Until then companies wishing to curb premium increases can take advantage of greater sophistication in insurer underwriting. 

Steve Browne, head of casualty, commercial motor and motor trade insurance, at AXA Insurance says: “It’s not all doom and gloom because customers can take a lot into their own hands. There’s plenty of technology around cameras and telematics that fleet managers can use to prove drivers are not at fault in accidents, and we are offering incentives for these to be employed. 

“Fleet managers can also do a lot to improve driver standards and check that tyres are in good working condition. We have seen customers who have had substantial rate increases now enjoying significant reductions due to changes they made.” 

PASS NOTES

What are the problems with fleet and haulage?

This market’s problems were laid bare when ERS pulled out of general fleet haulage and fleet courier business last year. The motor broker-only insurer said claims inflation was running at around 5% annually and not enough rate was coming through. That was before Ogden. ERS continued in haulage, but only on specialised risks. Other insurers are suffering too and have started to raise prices.

 What does it mean for brokers?

Brokers face a fight to find competitive prices in this market. Capacity is exiting from some top tier insurers, leaving MGAs to fill the void. Although the latter are good at service and helping with specialists risks, they can’t hold wide books of different classes that a broker might want in one place – which the likes of Aviva, Allianz and AXA can. 

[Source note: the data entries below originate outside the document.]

/-- At t_r the new declaration applies, once every edge of the old one is in (R124); a change of binding starts a new chain behind
the sample at t_r (R144, R162), and an interval open across it is skipped (R204). The stages are reset once every instant of the
old declaration is resolved. -/
def execRedeclareApply (t : Nat) (chan : BitVec 20) (s : State) : Host.Outcome State Fault Refusal :=
  atMoment t s fun s =>
    let c := chan.toNat
    let s0 := (s.quadAll c).pairAll c
    let ch := s0.chan c
    match ch.op, s0.opTime ch with
    | some (.redeclare d _ _ _), some tr =>
      -- instants of a declaration before this one, or edges of the old binding on their way
      if ch.old.isSome || !s0.drained c tr || (s0.sealedCastling c).isSome then s
      else
        let rebinds := ch.decl.rebinds d
        let ch1 : Chan := if rebinds then { ch.restartBoth (tr + 1) with pair := ch.pair.cut } else ch
        let ch2 : Chan := { ch1 with
          decl := d, op := none, opAt := none, zonesAt := none, old := some (tr, ch.decl)
          since := if rebinds then ch.since ++ [ch.decl.srcA, ch.decl.srcB, ch.decl.srcX] else ch.since
          guard := if rebinds || d.keeper != ch.decl.keeper then { ch1.guard with off := none } else ch1.guard }
        let ch3 := if rebinds then ch2.takeZones tr (ch.zonesAt.getD (s.srcZone d.srcA, s.srcZone d.srcB)) else ch2
        (((s0.setChan c ch3).changeLines c d).imageChanged).finishRedeclare c
    | _, _ => s

/-- The bits of a PAUSE, RESUME or RETIRE (R130). -/
def shortOk (d : Desc) (bit20 : Bool) : Bool := descOnly d [(8, 0, if bit20 then 21 else 20)]

/-- A PAUSE at the head of a ring. -/
def execPause (t : Nat) (ring : Fin 64) (s : State) : Host.Outcome State Fault Refusal :=
  onHead t ring 0x12 s fun s d =>
    let c := descChan d
    let ch := s.chan c
    if ch.waitsDesc then s
    else s.judge ring d (firstFail [(1, !shortOk d true), (3, ch.st != .live)]) fun s =>
      s.acceptOp c (.pause (df d 8 20 1 = 1) (descTag d) s.devTime ring) (s.applyAt ch)

/-- Every instant up to `t` is resolved, and every edge below it has reached the totaliser. -/
def State.caughtUp (s : State) (c t : Nat) : Bool :=
  !(s.chan c).instants.any (fun i => decide (i ≤ t)) && s.drained c t

/-- The count and the phase at a device time, by R145 and the bracketing of R150 and R151. -/
def State.solveAt (s : State) (c t : Nat) : Solved := let ch := s.chan c; s.solve ch { ch.decl with regress := false } t 0

/-- The bracket of `t` is known or its wait has expired. -/
def State.bracketDone (s : State) (c t : Nat) : Bool :=
  let ch := s.chan c
  s.bracketReady ch ch.decl t || ch.allOverdue ch.decl t s.devTime
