/-- KPR_IN_STATn. -/
def State.kprInStat (s : State) (n : Nat) : Nat :=
  let g := s.guardedOf n
  packBits [(0, 2, (tget Zone.unresolved s.kpr.zones n).code), (2, 1, b2n g.isSome),
    (3, 1, match g with | some c => b2n c.guard.off.isSome | none => 0),
    (4, 1, match g with | some c => b2n (s.keeperMatches c.decl) | none => 0)]

/-- The mirrors are refreshed: the RO fields, and the registers as they are in effect. -/
def State.mirrorKpr (s : State) : State :=
  let put (x : State) (a v : Nat) := x.setReg a (BitVec.ofNat 64 v)
  let s1 := put (put (put (put (put s Reg.KPR_STATUS s.kprStatus) Reg.KPR_TIME s.kpr.time.vote) Reg.KPR_WAKE_STATUS s.wakeStatus)
    Reg.KPR_TMR s.kprTmr) Reg.KPR_SKIP_ANY s.kpr.skipAny.toNat
  (List.range 64).foldl (fun x n => put (put x (Reg.KPR_IN_STAT n) (s.kprInStat n)) (Reg.KPR_CNT n) (s.kpr.word n).vote) s1

/-! ### The keeper of a guarded channel (R418, R423, R424) -/

/-- The keeper counter of a channel works: it matches, its counter is working, the keeper domain runs (R26, R423). -/
def State.keeperWorks (s : State) (c : Chan) : Bool :=
  s.keeperMatches c.decl && !s.kpr.broken.contains c.decl.keeper && !s.kpr.reset

def State.modGuard (s : State) (c : Nat) (f : Guarded → Guarded) : State := s.modChan c fun ch => { ch with guard := f ch.guard }

/-- The keeper of a guarded channel has stopped, GUARD_KEEPER being raised once, or matches again (R423). -/
def State.keeperCheckOf (s : State) (c : Nat) : State :=
  let ch := s.chan c
  if !ch.decl.guarded || !ch.bound? then s
  else if s.keeperWorks ch then
    if ch.guard.keeperFault then s.modGuard c fun g => { g with keeperFault := false, off := none } else s
  else if ch.guard.keeperFault then s
  else (s.modGuard c fun g => { g with keeperFault := true, off := none }).raise .guardKeeper c

def State.keeperCheck (s : State) : State := (tkeys s.chans).foldl State.keeperCheckOf s

/-! ### Records of a guarded channel (R419, R422) -/

/-- A record of a guarded channel goes into its queue, or is withheld in summary mode (R376). -/
def State.releaseRec (s : State) (c : Nat) (x : GuardedRecord) (fl : BitVec 10) : State :=
  let r := x.record
  if r.data && (s.ring x.ring).summary then
    (s.withhold c x.ring (r.type == 4) { time := r.at_, count := r.count0, phase := r.phase0 }).unrefAll x.ring r.blks
  else s.push x.ring x.cls (some (s.chan c).place.engine) { r with flags := r.flags ||| fl }

/-- A CHECK record (R364, R422); a count that does not exist is NONE. -/
def State.checkRec (s : State) (c code time : Nat) (np nt kk : Option Nat) : State :=
  let ch := s.chan c
  let w (n : Option Nat) : Word := match n with | some n => BitVec.ofNat 64 (n % 2 ^ 48) | none => noneWord
  let r : Record := { type := 15, chan := c, aux := ch.decl.keeper, time := time, code := code, body := [w np, w nt, w kk] }
  (s.setChan c { ch with cfg := false }).push ch.decl.ring ch.decl.cls (some ch.place.engine)
    { r with flags := s.recFlags ch r [] ||| s.timeFlags [time] }

/-- The twin's count, given the primary's. -/
def Guarded.twinOf (g : Guarded) (n : Nat) : Option Nat := g.twinOff.map fun d => toField 48 (n + d)

/-- K + off at a keeper count. -/
def Guarded.keeperAt (g : Guarded) (k : Nat) : Option Nat := g.off.map fun o => toField 48 (k + o)

/-- The twin's context is seeded from the primary's. -/
def Guarded.reseed (g : Guarded) : Guarded := { g with twinOff := some 0 }

/-- The twin's copy of a record arrives: the count it reports, and whether its other fields are equal to the primary's. Copies
arrive in the order of the records. -/
def State.guardCompare (s : State) (c n : Nat) (same : Bool) : State :=
  let ch := s.chan c
  let g := ch.guard
  let diff (np : Nat) : Int := sx 48 ((n + 2 ^ 48 - np % 2 ^ 48) % 2 ^ 48)
  match g.lateDue with
  | m :: rest => s.modGuard c fun g => { g with lateDue := rest, lateEqual := some (decide (n = m % 2 ^ 48) && same) }
  | [] =>
    if g.heldRecs.any fun x => x.twin.isNone then
      -- a late copy: compared and recorded
      match takeFirst (fun x => x.twin.isNone) g.heldRecs with
      | some (x, _) =>
        s.modGuard c fun g => { g with
          twinOff := some (diff x.record.count0)
          heldRecs := (g.heldRecs.takeWhile fun y => y.twin.isSome) ++ [{ x with twin := some n, same := same }] ++
            (g.heldRecs.dropWhile fun y => y.twin.isSome).tail }
      | none => s
    else match g.uncompared with
      | [] => s
      | x :: rest =>
        let np := x.record.count0 % 2 ^ 48
        let s1 := s.modGuard c fun g => { g with uncompared := rest }
        if g.dispute then
          s1.modGuard c fun g => { g with twinOff := some (diff np), heldRecs := g.heldRecs ++ [{ x with twin := some n, same := same }] }
        else if n = np then
          if same then s1.releaseRec c x 0
          else
            let s2 := (s1.releaseRec c x fUncertain).checkRec c 2 s.devTime (some np) (some n) (g.keeperAt (s.kpr.word ch.decl.keeper).vote)
            (s2.raise .guardDerived c).modGuard c Guarded.reseed
        else s1.modGuard c fun g => { g with
          dispute := true, undecided := 0, twinOff := some (diff np), heldRecs := g.heldRecs ++ [{ x with twin := some n, same := same }] }

/-- The second copy of a guarded record arrives (R419). -/
def execGuardCompare (t : Nat) (chan : BitVec 20) (twinCount : BitVec 48) (same : Bool) (s : State) : Host.Outcome State Fault Refusal :=
  atMoment t s fun s => s.guardCompare chan.toNat twinCount.toNat same

/-- 10 µs without the twin's copy: it counts as differing (R419). -/
def execGuardCopyTimeout (t : Nat) (chan : BitVec 20) (s : State) : Host.Outcome State Fault Refusal :=
  atMoment t s fun s =>
    match (s.chan chan.toNat).guard.uncompared with
    | x :: rest =>
      if s.now < x.since + 10 * usQ then s
      else s.modGuard chan.toNat fun g => { g with
        uncompared := rest, heldRecs := g.heldRecs ++ [x], twinOff := none
        dispute := true, undecided := if g.dispute then g.undecided else 0 }
    | [] => s

/-! ### The vote (R418, R420) -/

/-- The counts that the primary engine held over [lo, hi]: the lowest, and how many above it. -/
def Chan.countRange (c : Chan) (lo hi : Nat) : Nat × Nat :=
  if c.decl.kind == .quad then
    let b := sx 48 c.base
    let a := quadCount c.quad b lo
    let ps := quadCount c.quad b (hi + 1) :: (c.quad.stepLog.filter fun x => decide (lo ≤ x.stamp ∧ x.stamp ≤ hi)).flatMap fun x =>
      [x.before, x.after]
    let mn := ps.foldl min a
    (toField 48 mn, (ps.foldl max a - mn).toNat)
  else
    let a := countAt c.a c.base c.tLive lo
    (a, (countAt c.a c.base c.tLive (hi + 1) + 2 ^ 48 - a) % 2 ^ 48)

/-- The count at a device time. -/
def Chan.countAtTime (c : Chan) (t : Nat) : Nat := (c.countRange t (t - 1)).1

/-- A count lies in a range. -/
def inRange (r : Nat × Nat) (n : Nat) : Bool := decide ((n + 2 ^ 48 - r.1) % 2 ^ 48 ≤ r.2)

/-- The twin's copy of a held record: its count, and its other values where they are not the primary's are free. -/
def State.twinRecord (s : State) (x : GuardedRecord) (d : Decl) : Record × State :=
  let r := x.record
  let n := x.twin.getD 0
  if r.type == 4 then
    let m := (n + 1) % 2 ^ 48
    ({ r with spec0 := m % 2 ^ 32, spec1 := m / 2 ^ 32 }, s)
  else
    let (body, s1) := if x.same then (r.body, s)
      else r.body.foldl (fun (p : List Word × State) _ => let (v, s2) := p.2.free; (p.1 ++ [v], s2)) (([] : List Word), s)
    let count := r.type == 1 && !r.emit && d.mask % 2 == 1
    ({ r with body := if count then (if d.kind == .quad then wordOf (sx 48 n) else BitVec.ofNat 64 n) :: body.tail else body }, s1)

/-- The held records go out, in order: the primary's copies, or the twin's (R420). A copy that has not come is due late. -/
def State.releaseHeld (s : State) (c : Nat) (twin : Bool) (fl : BitVec 10) : State :=
  let ch := s.chan c
  let s1 := s.modGuard c fun g => { g with
    dispute := false, undecided := 0, heldRecs := []
    lateDue := g.lateDue ++ (g.heldRecs.filter fun x => x.twin.isNone).map fun x => x.record.count0 }
  ch.guard.heldRecs.foldl (fun s x =>
    if twin && x.twin.isSome then
      let (r, s2) := s.twinRecord x ch.decl
      s2.releaseRec c { x with record := r } fl
    else s.releaseRec c x fl) s1

/-- The primary's context is seeded from the twin's: its counts move by the twin's difference. -/
def Chan.shiftCount (c : Chan) (d : Int) : Chan :=
  let f (n : Nat) := toField 48 (n + d)
  { c with count := f c.count, base := f c.base
           a := { c.a with edges := c.a.edges.map fun e => { e with c := f e.c } }
           quad := { c.quad with
             position := c.quad.position + d, latched := c.quad.latched.map (· + d)
             stepLog := c.quad.stepLog.map fun x => { x with before := x.before + d, after := x.after + d } } }

/-- The undecided dispute ends with the primary's copies, UNCERTAIN (R420). -/
def State.voteUndecided (s : State) (c tk : Nat) (np : Nat) (nt kk : Option Nat) : State :=
  (((s.releaseHeld c false fUncertain).modGuard c Guarded.reseed).checkRec c 2 tk (some np) nt kk).raise .guardCount c

/-- The vote of one tick on one channel: tk its device time, k the keeper count (R418, R420). -/
def State.voteOne (s : State) (c tk k : Nat) : State :=
  let ch := s.chan c
  let g := ch.guard
  let w := s.farFld Reg.KPR_VOTE 0 8 * usQ
  let r := ch.countRange (tk - w) (tk + w)
  let works := s.keeperWorks ch
  let np := ch.countAtTime tk
  let nt := g.twinOf np
  let kk := if works then g.keeperAt k else none
  let p := match kk with | some n => inRange r n | none => false
  let q := match kk, g.twinOff with | some n, some d => inRange (toField 48 (r.1 + d), r.2) n | _, _ => false
  if g.dispute then
    match kk with
    | none => s.voteUndecided c tk np nt none
    | some _ =>
      if p && !q then (((s.releaseHeld c false 0).modGuard c Guarded.reseed).checkRec c 1 tk (some np) nt kk)
      else if q && !p then
        let d := g.twinOff.getD 0
        ((((s.releaseHeld c true 0).modChan c fun ch => ch.shiftCount d).modGuard c Guarded.reseed).checkRec c 1 tk (some np) nt kk).imageChanged
      else if g.undecided + 1 = 4 then s.voteUndecided c tk np nt kk
      else s.modGuard c fun g => { g with undecided := g.undecided + 1 }
  else if !works then s
  else match kk with
    | none =>
      if r.2 = 0 && ch.tLive ≤ tk && g.twinOff == some 0 then
        s.modGuard c fun g => { g with off := some (sx 48 ((np + 2 ^ 48 - k % 2 ^ 48) % 2 ^ 48)), mismatch := 0 }
      else s
    | some _ =>
      if p then s.modGuard c fun g => { g with mismatch := 0 }
      else if g.mismatch + 1 = 2 then
        ((s.modGuard c fun g => { g with mismatch := 0, off := none }).checkRec c 2 tk (some np) nt kk).raise .keeperMismatch c
      else s.modGuard c fun g => { g with mismatch := g.mismatch + 1 }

 What is the future for this segment?

Technology has the potential to reduce claims. Telematics is excellent at monitoring staff driving behaviour, reducing the chances of a crash. Markerstudy’s VisionTrack business, which installs hi-tech equipment in commercial vehicles, has been a big success. The equipment can even monitor when a driver is not paying attention or dozing off.

 What about driverless trucks?

That’s a long way off. The technology is getting closer to producing fully driverless vehicles, but the legislation and road infrastructure is some way behind. A study by Intel predicts the driverless car market will be worth $7trillion, but not until 2050. Driverless cars should start having significant impact by the 2030s.